Repeat precisely the span of lines below that opens with the line containing "write k. -/" and closes with the line containing "s c sl j p)", both included.

▼

/-- R168: whether a later job conflicts with an earlier one. -/
def jobsConflict (s : State) (early late : Nat) : Bool :=
  match jobRegions s early, jobRegions s late with
  | some (r, w), some (r', w') => regionsMeet w' w || regionsMeet r' w || regionsMeet w' r
  | _, _ => false

/-- R252 Start: no earlier job of the window conflicts. -/
def mayStart (s : State) (core id : Nat) : Bool :=
  let w := (getCluster s (clusterOf core)).window
  !(w.takeWhile (· != id)).any fun e => jobsConflict s e id

/-- JOB_START (R252); or a job that a pre-emption suspended goes on (R306 step 5). -/
def execEvJobStart (j : Nat) (s : State) : Out :=
  match getCopy s j, getQJob s j with
  | some x, _ => guarded "JOB_START" s (!x.started && !ctxHeld s x.ctx && mayStart s x.core j) (setCopy s { x with started := true })
  | none, some q =>
    if q.state = 3 && q.scause = 4 then guarded "JOB_START" s (ctxRuns s q.ctx && q.wait.isNone && !q.cancelled) (wakeQJob s q)
    else guarded "JOB_START" s (!q.started && !ctxHeld s q.ctx && q.suspend = 0 && q.state = 1 && mayStart s q.core j)
      (setQJob s { q with started := true })
  | none, none => notPermitted "JOB_START"

/-- JOB_COMPLETE (R169, R227, R234), or the end of a copy job whose card waited to say that it faulted (R170). -/
def execEvJobComplete (j : Nat) (s : State) : Out :=
  match getCopy s j, getQJob s j with
  | some x, _ => match x.failed with
    | some (va, origin) => guarded "JOB_COMPLETE" s (x.blocked.isNone && !ctxHeld s x.ctx) (copyFault s x va origin)
    | none => guarded "JOB_COMPLETE" s (x.complete && !ctxHeld s x.ctx) (finishCopy s x)
  | none, some q =>
    guarded "JOB_COMPLETE" s (q.ended && q.wait.isNone && !jobInFlight s j && !ctxHeld s q.ctx) (finishQJob s q)
  | none, none => notPermitted "JOB_COMPLETE"

/-- A block of the data of a leaf that runs enters its queue (R227, R228): write k. Where no leaf is ready with it, what the first leaf
that is not meets on the way comes: a block to fetch, a walk, or its error. -/
def stageBlock (s : State) (q : QJob) (k : Nat) : Option State :=
  let outs := (q.leaves.filter fun l => leafRuns s q l.1).map fun l => (l.1, leafOut s q l.1 l.2)
  let found := outs.findSome? fun x => match x.2 with
    | .ok (_, bs) => (bs.find? fun b => dataKey b.va == k).map fun b => (x.1, b)
    | .error _ => none
  match found with
  | some (p, b) =>
    if q.staged.contains (p, k) then none
    else some (match qSend s q k b.va (fun pa => .writePart pa b.val b.mask b.desc) with
      | .ok t => setQJob t { q with staged := q.staged ++ [(p, k)] }
      | .error e => leafError s q p e)
  | none => outs.findSome? fun x => match x.2 with
    | .error e => some (leafError s q x.1 e)
    | .ok _ => none

/-- An element access of a job enters its queue E(j, h) (R252): read or write k. -/
def sendElement (s : State) (j k : Nat) (write : Bool) : Option State :=
  match getCopy s j, getQJob s j with
  | some x, _ => if ctxHeld s x.ctx then none else if write then copyWrite s x k else copyRead s x k
  | none, some q => if !q.moves s then none else if write then stageBlock s q k else prefetch s q k
  | none, none => none

/-! ### Dispatch (R287 to R290) -/

/-- A hardware leaf task takes the slot (R228, R287); the first of its leaf has its data allocated (R225). -/
def dispatchLeaf (s : State) (c : Nat) (i : Fin 4) (job : Nat) (path : List Nat) : State :=
  match getQJob s job with
  | none => s
  | some j =>
    let take (s : State) : State :=
      let s' := modCore s c fun k => { k with leaves := k.leaves.filter fun p => p != (job, path) }
      setSlot { s' with free := s.free + 96 } c i { undefinedSlot s with status := .leaf job path, launch := j.launch, ctx := j.ctx }
    if (j.leafAt path).isSome then take s
    else match qRoot j with
      | .error e => qError s j .tree e
      | .ok r =>
        let s := allocLeaf s j r path
        match getQJob s job with
        | some j' => if (j'.leafAt path).isSome then take s else s
        | none => s

/-- DISPATCH (R287 to R290). -/
def execEvDispatch (c : Nat) (sl : Fin 4) (s : State) : Out :=
  if clocksRun s && coreEnabled s c && (getSlot s c sl).status == .free && s.power.moving != some .toP2 then
    match select s c with
    | .handler x => .next (dispatchHandler s c sl x)
    | .leaf j p => .next (dispatchLeaf s c sl j p)
    | .nothing => notPermitted "DISPATCH"
  else notPermitted "DISPATCH"

end Sys2Proof.Machine
end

▲

Output of the exercise –
/-- An element access of a job enters its queue E(j, h) (R252): read or write k. -/
def sendElement (s : State) (j k : Nat) (write : Bool) : Option State :=
  match getCopy s j, getQJob s j with
  | some x, _ => if ctxHeld s x.ctx then none else if write then copyWrite s x k else copyRead s x k
  | none, some q => if !q.moves s then none else if write then stageBlock s q k else prefetch s q k
  | none, none => none

/-! ### Dispatch (R287 to R290) -/

/-- A hardware leaf task takes the slot (R228, R287); the first of its leaf has its data allocated (R225). -/
def dispatchLeaf (s : State) (c : Nat) (i : Fin 4) (job : Nat) (path : List Nat) : State :=
  match getQJob s job with
  | none => s
  | some j =>
    let take (s : State) : State :=
      let s' := modCore s c fun k => { k with leaves := k.leaves.filter fun p => p != (job, path) }
      setSlot { s' with free := s.free + 96 } c i { undefinedSlot s with status := .leaf job path, launch := j.launch, ctx := j.ctx }
    if (j.leafAt path).isSome then take s
    else match qRoot j with
      | .error e => qError s j .tree e
      | .ok r =>
        let s := allocLeaf s j r path
        match getQJob s job with
        | some j' => if (j'.leafAt path).isSome then take s else s
        | none => s

/-- DISPATCH (R287 to R290). -/
def execEvDispatch (c : Nat) (sl : Fin 4) (s : State) : Out :=
  if clocksRun s && coreEnabled s c && (getSlot s c sl).status == .free && s.power.moving != some .toP2 then
    match select s c with
    | .handler x => .next (dispatchHandler s c sl x)
    | .leaf j p => .next (dispatchLeaf s c sl j p)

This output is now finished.